The ai doesnt need to be focused on cfd runs.
It could possibly be setup to do parametric type studies.
For example i use my typically available engineering tools to design a floor, usw the wind tunnel etc. Etc. What if this floor design is optimized with consideration for suspension movement, cooling requirements, fuel burn off, tyre simulation data, and all 24 tracks at the same time?
So it's not really a matter of using existing cfd data to design the floor. What if all data can be used and has that resulted in such crazy shapes as we are seeing with the RB19 floor?
I do not think the RB19 floor is developed by hand personally.
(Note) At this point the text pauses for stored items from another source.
/-- A report that a cell is no longer OCCUPIED clears its intruded flag and, on a cell of an ENTERED passage, releases
the cells in front of the held run that meet their condition: their pending locks take hold, the first held index moves
up, the passage is CLEARED with its last cell, and BLIND_CLEAR is armed when only BLIND cells are left; a pass starts if
a flag was cleared or a cell released (R23, R40, R59, R61, R67 to R70). So a first held cell behind the position that
goes FREE is released. A passage that drains a DRAINING junction posts the MODE notice after it (R117, R123): it is the
model's reading that the drained MODE notice is posted only when the live count becomes 0 (log entry 28); that one
notice joins the FIFOs of its receivers in ascending slot order is its choice (log entry 14), and how shifter, staged
buffer and pointer follow its reading (log entry 27). What a cell reads is what the Tracker has heard (log entry 5). `u`
is the state before the pass, `n` the number of cells released. -/
def Obligations.ReleaseBehindTheCarrier : Prop :=
  ∀ (c : CellId) (s : State), s.power.phase = .running → s.HolderLaw → s.control.mode.operating = true →
    (s.cell c).occupancy ≠ .occupied → (s.cell c).heard ≠ (s.cell c).occupancy →
    ∃ (u : State) (n : Nat), TakesAway s u c (s.cell c).occupancy n ∧
      exec (.occupancyChange c) s =
        .next (if 0 < n ∨ (s.cell c).intruded = true then u.grantPass none else u) ∧
      ∀ p q i, (s.cell c).holder = some p → s.passage p = some q → q.state = .entered → q.position = some i →
        (s.cell c).occupancy = .free → (s.cellsOf q)[q.firstHeld]? = some c → q.firstHeld < i →
        0 < n ∧ (u.cell c).holder = none

/-! ### Signals, the emergency input and settling -/

/-- A completed readback change is judged against the latch: LOW under GO is an external stop that freezes the
approach's ARRIVAL, HIGH under GO ends it; HIGH under STOP is a fault that joins SIGNAL_FAULT and halts an operating
junction, LOW under STOP clears it, and the cause leaves with the last fault (R108, R109, R110). A halt freezes what ran
with the ticks it had; what was frozen keeps its remainder, an external stop's too, and kind NONE stays NONE (R91, R92).
Each change of mode or causes posts one MODE notice to every slot, and nothing else is posted (R117, R124). That the
completing sample waits as a mark until this command takes it, that the command changes nothing without the mark, and
the order of the receivers are the model's choices (log entries 6, 4 and 14); that a set that stays as it is posts none,
and how shifter, staged buffer and pointer follow a posting, are its readings (log entries 29 and 27); that a deadline
just reached keeps remainder 1 is its reading too (log entry 9). -/
def Obligations.ReadbackIsJudged : Prop :=
  ∀ (a : ApproachId) (s : State), s.power.phase = .running →
    let r := s.signal a
    let settled := { r with filtered := r.raw, count := 0, due := false }
    let causes := { s.control.causes with signalFault := true }
    let faulty := { s with signals := s.signals.set a { settled with fault := true } }
    (r.due = false → exec (.readbackChange a) s = .next s) ∧
    (r.due = true → ∃ t, exec (.readbackChange a) s = .next t ∧
      t.power = s.power ∧ t.map = s.map ∧ t.timer = s.timer ∧ t.scanner = s.scanner ∧ t.decoder = s.decoder ∧
      t.marks = s.marks ∧ t.book.cells = s.book.cells ∧ t.book.arrivals = s.book.arrivals ∧
      t.book.queues = s.book.queues ∧ t.liu.error = s.liu.error ∧ t.liu.line = s.liu.line ∧
      (r.latch = .go → Posts s t [] ∧ t.control = s.control ∧
        t.signal a = { settled with extStop := decide (r.raw = .low) } ∧
        (∀ b, b ≠ a → t.signal b = s.signal b) ∧
        (∀ x, ¬ s.GrantedAt x a → t.passage x = s.passage x) ∧
        (s.SingleGrant → ∀ p q, s.GrantedAt p a → s.passage p = some q →
          (r.raw = .low → t.passage p = some { q with deadline := q.deadline.joinExtStop s.timer.floor }) ∧
          (r.raw = .high → t.passage p = some { q with deadline := q.deadline.leaveExtStop s.timer.floor }))) ∧
      (r.latch = .stop → r.raw = .high → t.signal a = { settled with fault := true } ∧
        (s.control.mode = .unmapped ∨ s.control.mode = .service → t.control = s.control ∧ t.book = s.book) ∧
        (s.control.mode = .settling → Halted faulty t s.control .settling causes) ∧
        (s.control.mode = .running → Halted faulty t s.control .running causes) ∧
        (s.control.mode = .draining → Halted faulty t s.control .draining causes) ∧
        (s.control.mode = .halted → t.control = { s.control with causes := causes } ∧ t.book = s.book) ∧
        (s.control.mode = .unmapped ∨ s.control.mode = .service ∨ s.control.mode = .halted →
          t.signals = faulty.signals) ∧
        Posts s t
          (if s.control.mode.operating = true ∧ ¬ (s.control.mode = .halted ∧ s.control.causes.signalFault = true) then
            toAll (modeNotice s t) else [])) ∧
      (r.latch = .stop → r.raw = .low → t.signal a = { settled with fault := false } ∧ t.book = s.book ∧
        (∀ b, b ≠ a → t.signal b = s.signal b) ∧
        ((∃ b, b ≠ a ∧ (s.signal b).fault = true) ∨ s.control.mode ≠ .halted → t.control = s.control ∧ Posts s t []) ∧
        ((∀ b, b ≠ a → (s.signal b).fault = false) → s.control.mode = .halted →
          t.control = { s.control with causes := { s.control.causes with signalFault := false } } ∧
          Posts s t (if s.control.causes.signalFault = true then toAll (modeNotice s t) else []))))

/-- ASSERTED halts an operating junction with ESTOP and sends a halt pulse, adds ESTOP in HALTED without a pulse, and is
only held in UNMAPPED and SERVICE; CLEAR takes ESTOP away and leaves the mode (R113, R114, R125, R140). A halt freezes
what ran with the ticks it had; what was frozen keeps its remainder, an external stop's too, and kind NONE stays NONE
(R91, R92). Each change of mode or causes posts one MODE notice to every slot, and nothing else is posted (R117, R124).
That the completing sample waits as a mark until its command takes it, that the command changes nothing without the
mark, and the order of the receivers are the model's choices (log entries 6, 4 and 14); that a set that stays as it is
posts none, and how shifter, staged buffer and pointer follow a posting, are its readings (log entries 29 and 27); that
a deadline just reached keeps remainder 1 is its reading too (log entry 9). -/
def Obligations.EmergencyInput : Prop :=
  ∀ s : State, s.power.phase = .running →
    let causes := { s.control.causes with estop := true }
    let asserted := { s.control with
      emergency := { rawAsserted := true, count := 0, asserted := true, due := false } }
    (s.control.emergency.due = true → s.control.emergency.rawAsserted = true →
      ∃ t, exec .emergencyAsserted s = .next t ∧ t.map = s.map ∧ t.timer = s.timer ∧ t.scanner = s.scanner ∧
        t.decoder = s.decoder ∧ t.liu.error = s.liu.error ∧ t.liu.line = s.liu.line ∧
        (s.control.mode = .unmapped ∨ s.control.mode = .service → t = { s with control := asserted }) ∧
        (s.control.mode = .halted → t.control = { asserted with causes := causes } ∧ SameBook s t ∧
          t.liu.pulse = s.liu.pulse ∧
          Posts s t (if s.control.causes.estop = true then [] else toAll (modeNotice s t))) ∧
        (s.control.mode = .settling → Halted s t asserted .settling causes) ∧
        (s.control.mode = .running → Halted s t asserted .running causes) ∧
        (s.control.mode = .draining → Halted s t asserted .draining causes) ∧
        (s.control.mode = .settling ∨ s.control.mode = .running ∨ s.control.mode = .draining →
          t.liu.pulse = some 0 ∧ t.liu.attempt = none ∧
          (∀ tail, t.liu.tail = some tail → tail.sending = false) ∧
          Posts { s with liu := { s.liu with attempt := none } } t (toAll (modeNotice s t)))) ∧
    (s.control.emergency.due = true → s.control.emergency.rawAsserted = false →
      ∃ t, exec .emergencyClear s = .next t ∧ SameBook s t ∧ t.map = s.map ∧ t.timer = s.timer ∧
        t.scanner = s.scanner ∧ t.decoder = s.decoder ∧ t.liu.error = s.liu.error ∧ t.liu.line = s.liu.line ∧
        Posts s t (if s.control.mode = .halted ∧ s.control.causes.estop = true then toAll (modeNotice s t) else []) ∧
        t.control =
          { s.control with
            emergency := { rawAsserted := false, count := 0, asserted := false, due := false }
            causes := if s.control.mode = .halted then { s.control.causes with estop := false }
              else s.control.causes }) ∧
    (s.control.emergency.due = false →
      exec .emergencyAsserted s = .next s ∧ exec .emergencyClear s = .next s)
May not be AI, but i can imagine the team could be looking for the latesr tech to reduce costs and also reduce how much interation and correction is needed to develop and optimize a part.
That’s not how the optimization problem works. To be able to do shape optimization you need the exact mathematical formula, or simulation environment, that ties the shape to fuel consumption, suspension movement and so on.

If your single iteration, verify impact of the design iteration to your output variable, takes 10 hours to run, you will never finish the ML driven design that typically needs thousands of iterations for a single model trained.

If then you lack the ability to predict how to change shape to improve output variable then you are going to try random shapes and shape changes, obviously this isn’t solvable.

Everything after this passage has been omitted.